16. One of the arguments of the learned counsel for the appellant was that the said provision applies only to a situation where the business loss is directly suffered by him and not a situation of a partner being thrust with the loss that came to be allocated him. He contended that the section 182(2) of the Act had provided for the allocation of the loss of the registered firm for being set off against his other income or allowed to be carried forward as provided for in sections 70 to 75 of the Act.

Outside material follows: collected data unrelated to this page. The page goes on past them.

/-- R186, R187, R210, R245, R248, R263, R265: completion of PUT, GET, MCAST and SHEAF. That packets split at multiples of 512, and of 256 in HBM, is DEDUCED (log entry 17). -/
def Obligations.MeshPortCommands : Prop :=
  ∀ (n : Fin 1024) (s : State) (k : Cmd), (∀ e ∈ (s.hart n.val).cmds, e.id = k.id → e = k) →
    let now (t : State) (f : Cmd → Prop) : Prop := ∀ e ∈ (t.hart n.val).cmds, e.id = k.id → f e
    let part := s.partOf (n.val / 32)
    (∀ a l, 0 < l → let g := if a < clsBase 1 then 256 else 512
      (∀ x ∈ pktRuns a l, 0 < x.2 ∧ x.1 / g = (x.1 + x.2 - 1) / g ∧ a ≤ x.1 ∧ x.1 + x.2 ≤ a + l) ∧
      ((pktRuns a l).map Prod.snd).sum = l ∧ (pktRuns a l).Pairwise fun x y => x.1 + x.2 ≤ y.1) ∧
    let dest := (k.endpoint 4).dev
    let src := (k.endpoint 2).dev
    let base := (k.endpoint 2).addr * 4096
    let tile := (k.endpoint 2).kind = 1
    let room (l : List (Nat × Nat)) : Prop := (∀ e ∈ (s.hart n.val).cmds, (e.q = 4 → e = k) ∧ e.wait = 0) ∧
      s.openTxns n.val k.id = false ∧ k.pos = 0 ∧ Status.timeout ∉ k.sts ∧ l.length ≤ s.portRoom n.val
    let goes (t : State) (ps : List Pkt) (x : Nat × Nat) : Prop := t.pkts = s.pkts ++ ps ∧
      ps.head?.map (fun p => (p.addr, p.len)) = some x ∧ memSame s t ∧ tensorSame s t ∧
      now t fun e => e.phase = .issued ∧ k.pos + x.2 ≤ e.pos
    (s.nqCmd n.val 1 = some k → s.portFree n.val = true → ∃ t ps, exec (.put n [] false) s = .next t ∧
      goes t ps (nextRun dest k.pos k.len) ∧
      (room (pktRuns dest k.len) → ps.map (fun p => (p.addr, p.len)) = pktRuns dest k.len ∧ (now t fun e => e.pos = k.len) ∧
        ∀ p ∈ ps, p.typ = (if clsBase 15 ≤ dest then 8 else 2) ∧ p.part = part ∧ p.src = n.val ∧ p.txid = k.id ∧
          (tile → p.data = (List.range p.len).map fun j =>
            s.tile n.val ((base + (p.addr - dest) + j) / 4096) ((base + (p.addr - dest) + j) % 4096)))) ∧
    (s.nqCmd n.val 1 = some k → s.portFree n.val = false → exec (.put n [] false) s = .next s) ∧
    (s.nqCmd n.val 2 = some k → s.portFree n.val = true →
      ∃ t ps, exec (.get n) s = .next t ∧ goes t ps (nextRun src k.pos k.len) ∧
      (room (pktRuns src k.len) → ps.map (fun p => (p.addr, p.len)) = pktRuns src k.len ∧ (now t fun e => e.pos = k.len) ∧
        ∀ p ∈ ps, p.typ = (if clsBase 15 ≤ src then 8 else 1) ∧ p.part = part ∧ p.src = n.val ∧ p.data = [] ∧ p.txid = k.id)) ∧
    (s.nqCmd n.val 2 = some k → s.portFree n.val = false → exec (.get n) s = .next s) ∧
    (s.nqCmd n.val 3 = some k → k.pos = 0 → s.mcastGroup n.val (k.fld 7 0 8) = none → ∃ t, exec (.mcast n [] false) s = .next t ∧
      t.pkts = s.pkts ∧ now t fun e => e.phase = .ran ∧ Status.state ∈ e.sts) ∧
    (∀ g, s.nqCmd n.val 3 = some k → s.mcastGroup n.val (k.fld 7 0 8) = some g → s.portFree n.val = true → k.len ≤ 96 * 512 →
      room (pktRuns (clsBase 1) k.len) →
      ∃ t ps, exec (.mcast n [] false) s = .next t ∧ t.pkts = s.pkts ++ ps ∧ (now t fun e => e.phase = .issued ∧ e.pos = k.len) ∧
      ps.length = g.members.length * (pktRuns (clsBase 1) k.len).length ∧
      (∀ p ∈ ps, p.typ = 5 ∧ p.part = part ∧ p.gid = k.fld 7 0 8 ∧ p.seg < g.members.length ∧ (p.lastp = true ↔ p.addr + p.len = k.len)) ∧
      memSame s t ∧ tensorSame s t) ∧
    (let i := k.fld 7 0 8
     let r := (s.part part).sheafAt.get 0 i
     s.nqCmd n.val 4 = some k →
      (part = 0xFF ∨ r = 0 → ∃ t, exec (.sheaf n false) s = .next t ∧ t.pkts = s.pkts ∧ now t fun e => e.phase = .ran ∧ Status.state ∈ e.sts) ∧
      (∀ x src, part ≠ 0xFF → r ≠ 0 → s.sheaf (r - 1) i = some x → s.sheafSource n.val k = some src →
        s.f (SHF_STAT_STATE (r - 1) i) = 2 → shSegs (s.shDesc (r - 1) i).len ≤ s.portRoom n.val →
        let d := s.shDesc (r - 1) i
        (d.len ≠ k.len ∨ d.scale ≠ src.1 → ∃ t, exec (.sheaf n false) s = .next t ∧ t.pkts = s.pkts ∧
          now t fun e => e.phase = .ran ∧ Status.range ∈ e.sts) ∧
        (d.len = k.len → d.scale = src.1 → ∃ t ps, exec (.sheaf n false) s = .next t ∧ t.pkts = s.pkts ++ ps ∧
          ps.length = (d.len + 511) / 512 ∧ (∀ p ∈ ps, p.typ = 7 ∧ p.gid = i ∧ p.ccount = 1 ∧ p.dst = 5000 + (r - 1) ∧
            p.grains = (List.range (min 64 ((d.len - 512 * p.seg) / 8))).map fun j =>
              s.grainAt (decide ((k.endpoint 2).kind = 2)) n.val (k.endpoint 2).addr (64 * p.seg + j)) ∧
          (now t fun e => e.phase = .ran ∧ e.result = d.len / 8) ∧ memSame s t ∧ tensorSame s t)))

17. To our mind this proposition is not passable because of the provisions contained in section 67(2) of the Act that states that the share of profit or loss of the partner from the firm as determined by applying the provisions of section 67(1) of the Act, shall be apportioned under the various heads of income in the same manner as was computed in the hands of the firm. The partner includes his share of profit or loss from the firm under different heads as was computed in the hands of the firm and one such head of income is profits or gains from business or profession. Further-more because it is only the partner who could claim the set off of the loss of a registered firm against his other incomes, there could be no distinction made between loss suffered on his own account and the loss that is shared by him as a partner. Therefore, we reject the argument so advanced by the counsel.

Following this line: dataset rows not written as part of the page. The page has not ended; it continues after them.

/-! ### `modHart` -/

@[simp] theorem State.modHart_pending (h : Nat) (g : Hart → Hart) : (s.modHart h g).pending = s.pending := (rfl)
@[simp] theorem State.modHart_regs (h : Nat) (g : Hart → Hart) : (s.modHart h g).regs = s.regs := (rfl)
@[simp] theorem State.modHart_mem (h : Nat) (g : Hart → Hart) : (s.modHart h g).mem = s.mem := (rfl)
@[simp] theorem State.modHart_poison (h : Nat) (g : Hart → Hart) : (s.modHart h g).poison = s.poison := (rfl)
@[simp] theorem State.modHart_tiles (h : Nat) (g : Hart → Hart) : (s.modHart h g).tiles = s.tiles := (rfl)
@[simp] theorem State.modHart_planes (h : Nat) (g : Hart → Hart) : (s.modHart h g).planes = s.planes := (rfl)
@[simp] theorem State.modHart_grains (h : Nat) (g : Hart → Hart) : (s.modHart h g).grains = s.grains := (rfl)
@[simp] theorem State.modHart_clus (h : Nat) (g : Hart → Hart) : (s.modHart h g).clus = s.clus := (rfl)
@[simp] theorem State.modHart_parts (h : Nat) (g : Hart → Hart) : (s.modHart h g).parts = s.parts := (rfl)
@[simp] theorem State.modHart_flds (h : Nat) (g : Hart → Hart) : (s.modHart h g).flds = s.flds := (rfl)
@[simp] theorem State.modHart_vpm (h : Nat) (g : Hart → Hart) : (s.modHart h g).vpm = s.vpm := (rfl)
@[simp] theorem State.modHart_flits (h : Nat) (g : Hart → Hart) : (s.modHart h g).flits = s.flits := (rfl)
@[simp] theorem State.modHart_pkts (h : Nat) (g : Hart → Hart) : (s.modHart h g).pkts = s.pkts := (rfl)
@[simp] theorem State.modHart_rbucket (h : Nat) (g : Hart → Hart) : (s.modHart h g).rbucket = s.rbucket := (rfl)
@[simp] theorem State.modHart_rturn (h : Nat) (g : Hart → Hart) : (s.modHart h g).rturn = s.rturn := (rfl)
@[simp] theorem State.modHart_net (h : Nat) (g : Hart → Hart) : (s.modHart h g).net = s.net := (rfl)
@[simp] theorem State.modHart_vports (h : Nat) (g : Hart → Hart) : (s.modHart h g).vports = s.vports := (rfl)
@[simp] theorem State.modHart_octWait (h : Nat) (g : Hart → Hart) : (s.modHart h g).octWait = s.octWait := (rfl)
@[simp] theorem State.modHart_dtime (h : Nat) (g : Hart → Hart) : (s.modHart h g).dtime = s.dtime := (rfl)
@[simp] theorem State.modHart_ev (h : Nat) (g : Hart → Hart) : (s.modHart h g).ev = s.ev := (rfl)
@[simp] theorem State.modHart_tim (h : Nat) (g : Hart → Hart) : (s.modHart h g).tim = s.tim := (rfl)
@[simp] theorem State.modHart_barn (h : Nat) (g : Hart → Hart) : (s.modHart h g).barn = s.barn := (rfl)
@[simp] theorem State.modHart_olinks (h : Nat) (g : Hart → Hart) : (s.modHart h g).olinks = s.olinks := (rfl)
@[simp] theorem State.modHart_octIn (h : Nat) (g : Hart → Hart) : (s.modHart h g).octIn = s.octIn := (rfl)
@[simp] theorem State.modHart_remotes (h : Nat) (g : Hart → Hart) : (s.modHart h g).remotes = s.remotes := (rfl)
@[simp] theorem State.modHart_eth (h : Nat) (g : Hart → Hart) : (s.modHart h g).eth = s.eth := (rfl)
@[simp] theorem State.modHart_boot (h : Nat) (g : Hart → Hart) : (s.modHart h g).boot = s.boot := (rfl)
@[simp] theorem State.modHart_free (h : Nat) (g : Hart → Hart) : (s.modHart h g).free = s.free := (rfl)
@[simp] theorem State.modHart_f (h : Nat) (g : Hart → Hart) (e : Fd) : (s.modHart h g).f e = s.f e := (rfl)
@[simp] theorem State.modHart_on (h : Nat) (g : Hart → Hart) (e : Fd) : (s.modHart h g).on e = s.on e := (rfl)
@[simp] theorem State.modHart_clu (h : Nat) (g : Hart → Hart) (i : Nat) : (s.modHart h g).clu i = s.clu i := (rfl)
@[simp] theorem State.modHart_part (h : Nat) (g : Hart → Hart) (i : Nat) : (s.modHart h g).part i = s.part i := (rfl)
@[simp] theorem State.modHart_fld (h : Nat) (g : Hart → Hart) (i : Nat) : (s.modHart h g).fld i = s.fld i := (rfl)
@[simp] theorem State.modHart_rd (h : Nat) (g : Hart → Hart) (b : Nat) : (s.modHart h g).rd b = s.rd b := (rfl)
@[simp] theorem State.modHart_copyU (h : Nat) (g : Hart → Hart) (i : Nat) : (s.modHart h g).copyU i = s.copyU i := (rfl)
@[simp] theorem State.modHart_now (h : Nat) (g : Hart → Hart) : (s.modHart h g).now = s.now := (rfl)
@[simp] theorem State.modHart_partOf (h : Nat) (g : Hart → Hart) (i : Nat) : (s.modHart h g).partOf i = s.partOf i := (rfl)
@[simp] theorem State.modHart_absent (h : Nat) (g : Hart → Hart) (i : Nat) : (s.modHart h g).absent i = s.absent i := (rfl)
@[simp] theorem State.modHart_poisoned (h : Nat) (g : Hart → Hart) (b m : Nat) : (s.modHart h g).poisoned b m = s.poisoned b m := (rfl)
@[simp] theorem State.modHart_tile (h : Nat) (g : Hart → Hart) (a b i : Nat) : (s.modHart h g).tile a b i = s.tile a b i := (rfl)
@[simp] theorem State.modHart_grain (h : Nat) (g : Hart → Hart) (a b i : Nat) : (s.modHart h g).grain a b i = s.grain a b i := (rfl)
@[simp] theorem State.modHart_stage (h : Nat) (g : Hart → Hart) (i : Nat) : (s.modHart h g).stage i = s.stage i := (rfl)
@[simp] theorem State.modHart_olink (h : Nat) (g : Hart → Hart) (i : Nat) : (s.modHart h g).olink i = s.olink i := (rfl)

/-! ### `setA` -/

@[simp] theorem State.setA_pending (h r : Nat) (v : Off48) : (s.setA h r v).pending = s.pending := (rfl)
@[simp] theorem State.setA_regs (h r : Nat) (v : Off48) : (s.setA h r v).regs = s.regs := (rfl)
@[simp] theorem State.setA_mem (h r : Nat) (v : Off48) : (s.setA h r v).mem = s.mem := (rfl)
@[simp] theorem State.setA_poison (h r : Nat) (v : Off48) : (s.setA h r v).poison = s.poison := (rfl)
@[simp] theorem State.setA_tiles (h r : Nat) (v : Off48) : (s.setA h r v).tiles = s.tiles := (rfl)
@[simp] theorem State.setA_planes (h r : Nat) (v : Off48) : (s.setA h r v).planes = s.planes := (rfl)
@[simp] theorem State.setA_grains (h r : Nat) (v : Off48) : (s.setA h r v).grains = s.grains := (rfl)
@[simp] theorem State.setA_clus (h r : Nat) (v : Off48) : (s.setA h r v).clus = s.clus := (rfl)
@[simp] theorem State.setA_parts (h r : Nat) (v : Off48) : (s.setA h r v).parts = s.parts := (rfl)
@[simp] theorem State.setA_flds (h r : Nat) (v : Off48) : (s.setA h r v).flds = s.flds := (rfl)
@[simp] theorem State.setA_vpm (h r : Nat) (v : Off48) : (s.setA h r v).vpm = s.vpm := (rfl)
@[simp] theorem State.setA_flits (h r : Nat) (v : Off48) : (s.setA h r v).flits = s.flits := (rfl)
@[simp] theorem State.setA_pkts (h r : Nat) (v : Off48) : (s.setA h r v).pkts = s.pkts := (rfl)
@[simp] theorem State.setA_rbucket (h r : Nat) (v : Off48) : (s.setA h r v).rbucket = s.rbucket := (rfl)
@[simp] theorem State.setA_rturn (h r : Nat) (v : Off48) : (s.setA h r v).rturn = s.rturn := (rfl)
@[simp] theorem State.setA_net (h r : Nat) (v : Off48) : (s.setA h r v).net = s.net := (rfl)
@[simp] theorem State.setA_vports (h r : Nat) (v : Off48) : (s.setA h r v).vports = s.vports := (rfl)
@[simp] theorem State.setA_octWait (h r : Nat) (v : Off48) : (s.setA h r v).octWait = s.octWait := (rfl)
@[simp] theorem State.setA_dtime (h r : Nat) (v : Off48) : (s.setA h r v).dtime = s.dtime := (rfl)
@[simp] theorem State.setA_ev (h r : Nat) (v : Off48) : (s.setA h r v).ev = s.ev := (rfl)
@[simp] theorem State.setA_tim (h r : Nat) (v : Off48) : (s.setA h r v).tim = s.tim := (rfl)
@[simp] theorem State.setA_barn (h r : Nat) (v : Off48) : (s.setA h r v).barn = s.barn := (rfl)
@[simp] theorem State.setA_olinks (h r : Nat) (v : Off48) : (s.setA h r v).olinks = s.olinks := (rfl)
@[simp] theorem State.setA_octIn (h r : Nat) (v : Off48) : (s.setA h r v).octIn = s.octIn := (rfl)
@[simp] theorem State.setA_remotes (h r : Nat) (v : Off48) : (s.setA h r v).remotes = s.remotes := (rfl)
@[simp] theorem State.setA_eth (h r : Nat) (v : Off48) : (s.setA h r v).eth = s.eth := (rfl)
@[simp] theorem State.setA_boot (h r : Nat) (v : Off48) : (s.setA h r v).boot = s.boot := (rfl)
@[simp] theorem State.setA_free (h r : Nat) (v : Off48) : (s.setA h r v).free = s.free := (rfl)
@[simp] theorem State.setA_f (h r : Nat) (v : Off48) (e : Fd) : (s.setA h r v).f e = s.f e := (rfl)
@[simp] theorem State.setA_on (h r : Nat) (v : Off48) (e : Fd) : (s.setA h r v).on e = s.on e := (rfl)
@[simp] theorem State.setA_clu (h r : Nat) (v : Off48) (i : Nat) : (s.setA h r v).clu i = s.clu i := (rfl)
@[simp] theorem State.setA_part (h r : Nat) (v : Off48) (i : Nat) : (s.setA h r v).part i = s.part i := (rfl)
@[simp] theorem State.setA_fld (h r : Nat) (v : Off48) (i : Nat) : (s.setA h r v).fld i = s.fld i := (rfl)
@[simp] theorem State.setA_rd (h r : Nat) (v : Off48) (b : Nat) : (s.setA h r v).rd b = s.rd b := (rfl)
@[simp] theorem State.setA_copyU (h r : Nat) (v : Off48) (i : Nat) : (s.setA h r v).copyU i = s.copyU i := (rfl)
@[simp] theorem State.setA_now (h r : Nat) (v : Off48) : (s.setA h r v).now = s.now := (rfl)
@[simp] theorem State.setA_partOf (h r : Nat) (v : Off48) (i : Nat) : (s.setA h r v).partOf i = s.partOf i := (rfl)
@[simp] theorem State.setA_absent (h r : Nat) (v : Off48) (i : Nat) : (s.setA h r v).absent i = s.absent i := (rfl)
@[simp] theorem State.setA_poisoned (h r : Nat) (v : Off48) (b m : Nat) : (s.setA h r v).poisoned b m = s.poisoned b m := (rfl)
@[simp] theorem State.setA_tile (h r : Nat) (v : Off48) (a b i : Nat) : (s.setA h r v).tile a b i = s.tile a b i := (rfl)
@[simp] theorem State.setA_grain (h r : Nat) (v : Off48) (a b i : Nat) : (s.setA h r v).grain a b i = s.grain a b i := (rfl)
@[simp] theorem State.setA_stage (h r : Nat) (v : Off48) (i : Nat) : (s.setA h r v).stage i = s.stage i := (rfl)
@[simp] theorem State.setA_olink (h r : Nat) (v : Off48) (i : Nat) : (s.setA h r v).olink i = s.olink i := (rfl)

18. In the instant case the appellant was served with a notice under section 148 of the Act and was followed by notice under section 142(1) of the Act whereupon the assessee had chosen to file the return. It is not disputed that the return so filed consequent to the notices included her share of profit from the firm. It is thus clear that the said return could not be said to be a voluntary return within the meaning of section 139(1) of the Act and it is not a case where the assessee is claiming carry forward of business loss. Going by these facts alone it could not be said that the provisions of section 139(3) of the Act are attracted even in those cases where consequent upon the assessment of the firm the share of the partner gets converted to a loss. It could not be said that a person who apprehends that consequent to the assessment proceedings his income from business could get converted to a loss, must file his return voluntarily and within the time allowed under section 139(1) of the Act and this, he should do so before he is called upon to file his return by means of a notice under section 139(2) of the Act.

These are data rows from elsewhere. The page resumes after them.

@[simp] theorem State.autopost_mem (s : State) (l : List (List Word)) :
    (State.autopost s l).mem = s.mem := by
  induction l generalizing s with
  | nil => rfl
  | cons e r ih => unfold State.autopost; split <;> simp [ih, mem_foldl]

@[simp] theorem State.barnDone_mem (s : State) (o : BarnOp) (st : Status) :
    (State.barnDone s o st).mem = s.mem := by simp [State.barnDone, mem_ite]

@[simp] theorem State.barnPost_mem (s : State) (host : Bool) (c k : Nat) :
    (State.barnPost s host c k).mem = s.mem := by simp [State.barnPost, mem_ite]

@[simp] theorem State.barnDetach_mem (s : State) (p : Nat) :
    (State.barnDetach s p).mem = s.mem := by simp [State.barnDetach, mem_foldl]

@[simp] theorem State.barnDetachHost_mem (s : State) :
    (State.barnDetachHost s).mem = s.mem := by simp [State.barnDetachHost, mem_foldl]

@[simp] theorem State.barnFail_mem (s : State) :
    (State.barnFail s).mem = s.mem := by simp [State.barnFail]

@[simp] theorem State.setChans_mem (s : State) (l : List ChanFound) :
    (State.setChans s l).mem = s.mem := by simp [State.setChans, mem_foldl]

@[simp] theorem State.keepAges_mem (s : State) :
    (State.keepAges s).mem = s.mem := by simp [State.keepAges, mem_ite]

@[simp] theorem State.mountAges_mem (s : State) :
    (State.mountAges s).mem = s.mem := by simp [State.mountAges]

@[simp] theorem State.barnMount_mem (s : State) (l : List ChanFound) :
    (State.barnMount s l).mem = s.mem := by simp [State.barnMount, mem_ite, mem_foldl]

@[simp] theorem State.codewordUe_mem (s : State) (ch u : Nat) :
    (State.codewordUe s ch u).mem = s.mem := by simp [State.codewordUe]

@[simp] theorem State.blockBad_mem (s : State) (ch tgt blk : Nat) :
    (State.blockBad s ch tgt blk).mem = s.mem := by
  unfold State.blockBad; split <;> simp [mem_ite]

@[simp] theorem State.barnStore_mem (s : State) (o : BarnOp) (fails : List (Nat × Nat × Nat)) :
    (State.barnStore s o fails).mem = s.mem := by simp [State.barnStore, mem_foldl]

@[simp] theorem State.barnCreate_mem (s : State) (o : BarnOp) :
    (State.barnCreate s o).mem = s.mem := by simp [State.barnCreate, mem_foldl]

@[simp] theorem State.barnSeal_mem (s : State) (o : BarnOp) (b : Bale) :
    (State.barnSeal s o b).mem = s.mem := by simp [State.barnSeal, mem_ite]

@[simp] theorem State.nandTimeout_mem (s : State) (host : Bool) (c k ch : Nat) :
    (State.nandTimeout s host c k ch).mem = s.mem := by
  unfold State.nandTimeout; split <;> simp [mem_ite]

@[simp] theorem State.targetHot_mem (s : State) (ch tgt temp : Nat) :
    (State.targetHot s ch tgt temp).mem = s.mem := by simp [State.targetHot]

@[simp] theorem State.scrub_mem (s : State) (ch tgt blk temp : Nat) (soft reloc : Bool) :
    (State.scrub s ch tgt blk temp soft reloc).mem = s.mem := by
  unfold State.scrub; split <;> simp [mem_ite]

@[simp] theorem State.eraseEnd_mem (s : State) (ch tgt blk : Nat) (ok : Bool) :
    (State.eraseEnd s ch tgt blk ok).mem = s.mem := by
  unfold State.eraseEnd; split <;> simp [mem_ite]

19. In the instant case it is not the case of the appellant that at the time she filed her return though consequent to the notice under section 148 of the Act that the assessment of the firm was not completed. It is also not the case of the appellant that at the point of time she filed her return she never anticipated of deductions being allowed in the assessment of the firm of payments governed by section 43B of the Act as a consequence of which the profit got converted to a loss. This we are observing for the reason that no assessee should be able to claim the loss in business on the basis that he had filed a return showing profit only though belated and may or may not be in pursuance to a notice under section 139(2) of the Act, when he knew that he should have in fact filed his return of loss from business.

20. We for the foregoing reasons are of the opinion that the authorities below justifiably rejected the claim for set off and carried forward of the share of the business loss in the hands of the assessee. We accordingly uphold their order and dismiss the appeal.